The "rows" variable had not been declared, and I always work in "option explicit", so it was odd that Excel hadn't flagged it as a problem upon compiling. Anyway, I changed the variable name to nrows and declared it properly, and the problem went away.
However, I'm still curious what was going on. When I start up Excel, go into the VBA editor's immediate window, and type

?rows

Excel hangs completely. It does the same when I type

?columns

Other previously undeclared variables don't have the same problem.

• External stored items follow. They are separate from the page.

-- ==== Sys2Proof/Laws/Work.lean ====
section
/-!
SUPPORT. What the work of a step can touch: each operation on lines, entries, jobs and images leaves the queue, the
clock, the vehicle interface, the plan's tables, the flash's contents and the settings of the lines as they are, and
keeps the sizes of the roster, the pool and the flag sets (`Work`). Settling is work (`Settled.work`).
-/

namespace Sys2Proof.Machine

open Sys2Proof

theorem PortWork.refl (p : PortState) : PortWork p p := ⟨rfl, rfl, rfl, rfl⟩

theorem PortWork.trans {p q r : PortState} (h : PortWork p q) (k : PortWork q r) : PortWork p r :=
  ⟨k.seq.trans h.seq, k.order.trans h.order, k.mask.trans h.mask, k.flags.trans h.flags⟩

theorem Work.refl (s : State) : Work s s :=
  ⟨rfl, rfl, rfl, rfl, rfl, rfl, rfl, rfl, rfl, rfl, rfl, rfl, rfl, rfl, rfl, rfl, .refl _, .refl _, .refl _, .refl _⟩

theorem Work.trans {s t u : State} (h : Work s t) (k : Work t u) : Work s u where
  pending := k.pending.trans h.pending
  now := k.now.trans h.now
  time := k.time.trans h.time
  guardTime := k.guardTime.trans h.guardTime
  veh := k.veh.trans h.veh
  profiles := k.profiles.trans h.profiles
  rules := k.rules.trans h.rules
  yardPins := k.yardPins.trans h.yardPins
  servicePins := k.servicePins.trans h.servicePins
  flash := k.flash.trans h.flash
  flashUse := k.flashUse.trans h.flashUse
  hold := k.hold.trans h.hold
  slots := k.slots.trans h.slots
  tags := k.tags.trans h.tags
  settingsA := k.settingsA.trans h.settingsA
  settingsB := k.settingsB.trans h.settingsB
  ids := k.ids.trans h.ids
  portY := h.portY.trans k.portY
  portV := h.portV.trans k.portV
  portS := h.portS.trans k.portS

/-- `Work.trans` with the later operation first. -/
theorem Work.after {s t u : State} (k : Work t u) (h : Work s t) : Work s u := h.trans k

/-- A step that is taken or not. -/
theorem Work.optional {s : State} (t : State) (c : Prop) [Decidable c] {f : State → State} (h : ∀ u, Work u (f u))
    (k : Work s t) : Work s (if c then f t else t) := by
  split
  · exact k.trans (h t)
  · exact k

theorem Work.foldl {α : Type} {f : State → α → State} (h : ∀ s a, Work s (f s a)) (xs : List α) (s : State) :
    Work s (xs.foldl f s) := by
  induction xs generalizing s with
  | nil => exact .refl s
  | cons a xs ih => exact (h s a).trans (ih _)

theorem PortSettled.work {p q : PortState} (h : PortSettled p q) : PortWork p q :=
  ⟨by rw [h.frame], by rw [h.frame], by rw [h.frame], h.length⟩

/-- Settling is work. -/
theorem Settled.work {s t : State} (h : Settled s t) : Work s t where
  pending := h.pending
  now := h.now
  time := h.time
  guardTime := h.guardTime
  veh := h.veh
  profiles := h.profiles
  rules := h.rules
  yardPins := h.yardPins
  servicePins := h.servicePins
  flash := h.flash
  flashUse := h.flashUse
  hold := h.hold
  slots := h.roster.length_eq.symm
  tags := h.jobs
  settingsA := h.lineA.settings
  settingsB := h.lineB.settings
  ids := h.store.ids
  portY := h.portY.work
  portV := h.portV.work
  portS := h.portS.work

variable (s : State)

/-! ### The basic updates -/

theorem modLine_work (l : Line) {f : LineEngine → LineEngine}
    (h : ∀ e, (f e).settings = e.settings := by intro; rfl) :
    Work s (s.modLine l f) := by
  cases l
  · exact { Work.refl s with settingsA := h _ }
  · exact { Work.refl s with settingsB := h _ }

theorem modPort_work (p : Port) {f : PortState → PortState} (h : ∀ q, PortWork q (f q)) : Work s (s.modPort p f) := by
  cases p
  · exact { Work.refl s with portY := h _ }
  · exact { Work.refl s with portV := h _ }
  · exact { Work.refl s with portS := h _ }

theorem modEng_work {f : FlashEngine → FlashEngine} (h : ∀ e, (f e).hold = e.hold := by intro; rfl) : Work s (s.modEng f) :=
  { Work.refl s with hold := h _ }

theorem setEntry_work (i : Nat) (e : Option Entry) : Work s (s.setEntry i e) :=
  { Work.refl s with slots := by simp [State.setEntry] }

theorem modEntry_work (i : Nat) (f : Entry → Entry) : Work s (s.modEntry i f) := by
  unfold State.modEntry
  split
  · exact .refl s
  · exact setEntry_work s i _

theorem setJob_work (t : Nat) (j : Option Job) : Work s (s.setJob t j) := (setJob_settled s t j).work

theorem modJob_work (t : Nat) (f : Job → Job) : Work s (s.modJob t f) := (modJob_settled s t f).work

theorem modStore_work {f : Store → Store} (h : ((f s.store).images.map Image.id).Sublist (s.store.images.map Image.id)) :
    Work s (s.modStore f) :=
  { Work.refl s with ids := h }

/-- Changing a record in any way but its id. -/
theorem modImage_work (id : Nat) {f : Image → Image} (h : ∀ r, (f r).id = r.id := by intro; rfl) : Work s (s.modImage id f) :=
  modStore_work s (by
    simp only [List.map_map]
    rw [show (Image.id ∘ fun r => if (r.id == id) = true then f r else r) = Image.id from funext fun r => by
      simp only [Function.comp]; split
      · exact h r
      · rfl])

theorem posted_work (q : PortState) (e : Event) : PortWork q (q.posted e) :=
  ⟨rfl, rfl, rfl, by simp [PortState.posted]⟩

theorem postTo_work (p : Port) (e : Event) : Work s (s.postTo p e) := modPort_work s p fun q => posted_work q e

theorem post_work (e : Event) : Work s (s.post e) :=
  ((postTo_work s .Y e).trans (postTo_work _ .V e)).trans (postTo_work _ .S e)

theorem placed_work (q : PortState) (p : Port) (r : Reply) : PortWork q (q.placed p r) := by
  unfold PortState.placed
  split
  · split <;> exact ⟨rfl, rfl, rfl, rfl⟩
  · exact ⟨rfl, rfl, rfl, rfl⟩
  · exact ⟨rfl, rfl, rfl, rfl⟩

theorem answer_work (p : Port) (st : Status) (d : ReplyData) : Work s (s.answer p st d) :=
  modPort_work s p fun q => placed_work q p _

theorem finish_work (t : Ticket) (st : Status) (d : ReplyData) : Work s (s.finish t st d) := by
  unfold State.finish
  split
  · exact answer_work s _ _ _
  · exact .refl s

theorem finishAll_work (ts : List Ticket) (st : Status) : Work s (s.finishAll ts st) :=
  Work.foldl (fun s t => finish_work s t st .empty) ts s

theorem emptySlot_work (p : Port) : Work s (s.emptySlot p) := modPort_work s p fun _ => ⟨rfl, rfl, rfl, rfl⟩

/-! ### Lines -/

theorem modStats_work (l : Line) (f : Stats → Stats) : Work s (s.modStats l f) := modLine_work s l

theorem endCover_work (q : PortState) (l : Line) (o : SweepOutcome) : PortWork q (q.endCover l o) := ⟨rfl, rfl, rfl, rfl⟩

theorem endCovers_work (l : Line) (o : SweepOutcome) : Work s (s.endCovers l o) :=
  ((modPort_work s .Y fun q => endCover_work q l o).trans (modPort_work _ .V fun q => endCover_work q l o)).trans
    (modPort_work _ .S fun q => endCover_work q l o)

Any ideas what's going on?
Rob
 
They are reserved keywords.
Rows
Columns
Cells
Any of the names of excel objects will cause major upsets if you try and use them as variables

If you want to use variable names that apply to what they are, use my before them ie
myRows
myColumns
myCells


From Help file:

· You must use a letter as the first character.
· You can't use a space, period (.), exclamation mark (!), or the characters @, &, $, # in the name.
· Name can't exceed 255 characters in length.
· Generally, you shouldn't use any names that are the same as the functions, statements, and methods in Visual Basic. You end up shadowing the same keywords in the language. To use an intrinsic language function, statement, or method that conflicts with an assigned name, you must explicitly identify it. Precede the intrinsic function, statement, or method name with the name of the associated type library. For example, if you have a variable called Left, you can only invoke the Left function using VBA.Left.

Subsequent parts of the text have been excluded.